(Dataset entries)

/-- The address of a pixel's depth: its word, or the high half of its visibility word. -/
def RasterRec.depthAt (r : RasterRec) (x y : Nat) : Nat :=
  r.dva + y * r.dpitch + (if r.vis then 8 * x + 4 else 4 * x)

/-- The address of the hierarchical depth of a block. -/
def RasterRec.hzAt (r : RasterRec) (bx by_ : Nat) : Nat := r.hzva + 4 * (by_ * (r.sw / 8 + 1) + bx)

/-- The address of a pixel of the render target. -/
def RasterRec.pixelAt (r : RasterRec) (x y : Nat) : Nat := r.rtva + y * r.rtpitch + (if r.rtHalf then 8 else 4) * x

/-! ### `emitp` (R394, R395) -/

/-- What a lane of `emitp` works on: the vertices' words x, y, z, q, the identifier, the record. -/
structure Emit where
  thread : Nat
  verts : List Word
  id : Nat
  rec_ : RasterRec
  /-- Some operand carries consume taint (R39). -/
  taint : Bool
  deriving DecidableEq, Repr, Inhabited

/-- Component `c` of vertex `i`. -/
def Emit.w (e : Emit) (i c : Nat) : Word := e.verts.getD (4 * i + c) 0

/-- Component `c` of vertex `i` as a multiple of 2^-149, 0 where it is not finite. -/
def Emit.v (e : Emit) (i c : Nat) : Int := (exact32 (e.w i c)).getD 0

/-- Twice the signed area, as a multiple of 2^-298. -/
def Emit.area (e : Emit) : Int :=
  (e.v 1 0 - e.v 0 0) * (e.v 2 1 - e.v 0 1) - (e.v 2 0 - e.v 0 0) * (e.v 1 1 - e.v 0 1)

/-- Least and greatest of component `c` over the vertices. -/
def Emit.span (e : Emit) (c : Nat) : Int × Int :=
  (min (e.v 0 c) (min (e.v 1 c) (e.v 2 c)), max (e.v 0 c) (max (e.v 1 c) (e.v 2 c)))

/-- One pixel, as a multiple of 2^-149. -/
def onePx : Int := 2 ^ unit32

/-- The primitive is culled (R394). -/
def Emit.culled (e : Emit) : Bool :=
  let d := e.area
  e.verts.any (fun w => (exact32 w).isNone) || (List.range 3).any (fun i => decide (e.v i 3 ≤ 0)) || d == 0 ||
    (e.rec_.cull == 1 && decide (d < 0)) || (e.rec_.cull == 2 && decide (0 < d)) ||
    decide ((e.span 0).2 < 0) || decide ((e.rec_.sw + 1) * onePx ≤ (e.span 0).1) ||
    decide ((e.span 1).2 < 0) || decide ((e.rec_.sh + 1) * onePx ≤ (e.span 1).1)

/-- A coefficient of vertex `i`: 0 for A, 1 for B, 2 for C. -/
def Emit.coef (e : Emit) (i c : Nat) : Word :=
  let j := (i + 1) % 3
  let k := (i + 2) % 3
  match c with
  | 0 => roundDiv ((e.v j 1 - e.v k 1) * onePx) e.area
  | 1 => roundDiv ((e.v k 0 - e.v j 0) * onePx) e.area
  | _ => roundDiv (e.v j 0 * e.v k 1 - e.v k 0 * e.v j 1) e.area

/-- The primitive record (R395). -/
def Emit.bytes (e : Emit) : List Byte :=
  wordsBytes ((List.range 9).map (fun n => e.coef (n / 3) (n % 3)) ++ [e.w 0 2, e.w 1 2, e.w 2 2] ++
    [e.w 0 3, e.w 1 3, e.w 2 3] ++ [BitVec.ofNat 32 e.id])

/-- The screen tiles that a span of pixels overlaps, clamped to the screen. -/
def tileSpan (lo hi : Int) (last : Nat) : Nat × Nat :=
  ((max lo 0 / onePx).toNat / 64, (min (hi / onePx) last).toNat / 64)

/-- The screen tiles of a primitive in ascending bin index. -/
def Emit.tiles (e : Emit) : List (Nat × Nat) :=
  let x := tileSpan (e.span 0).1 (e.span 0).2 e.rec_.sw
  let y := tileSpan (e.span 1).1 (e.span 1).2 e.rec_.sh
  (List.range (y.2 + 1 - y.1)).flatMap (fun j => (List.range (x.2 + 1 - x.1)).map (fun i => (x.1 + i, y.1 + j)))

/-- An append to a bin: none where it is full. -/
def appendBin (g : Gfx) (r : RasterRec) (id : Nat) (t : Nat × Nat) : EngineTry (Option Gfx) :=
  let a := r.bin t.1 t.2
  (g.num a 4).bind (fun p =>
    if r.bincap ≤ p.1 then .ok none
    else (p.2.store a (natBytes 4 (p.1 + 1))).bind (fun g =>
      (g.store (a + 4 * (p.1 + 1)) (natBytes 4 id)).map some))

• **EXERCISE**
The range runs from the line above containing "thread : Nat" to the line containing "def Emit.area (e", inclusive. Restate those lines word for word and no others.

• **ANSWER SECTION**
  thread : Nat
  verts : List Word
  id : Nat
  rec_ : RasterRec
  /-- Some operand carries consume taint (R39). -/
  taint : Bool
  deriving DecidableEq, Repr, Inhabited

/-- Component `c` of vertex `i`. -/
def Emit.w (e : Emit) (i c : Nat) : Word := e.verts.getD (4 * i + c) 0

/-- Component `c` of vertex `i` as a multiple of 2^-149, 0 where it is not finite. -/
def Emit.v (e : Emit) (i c : Nat) : Int := (exact32 (e.w i c)).getD 0

/-- Twice the signed area, as a multiple of 2^-298. -/
def Emit.area (e : Emit) : Int :=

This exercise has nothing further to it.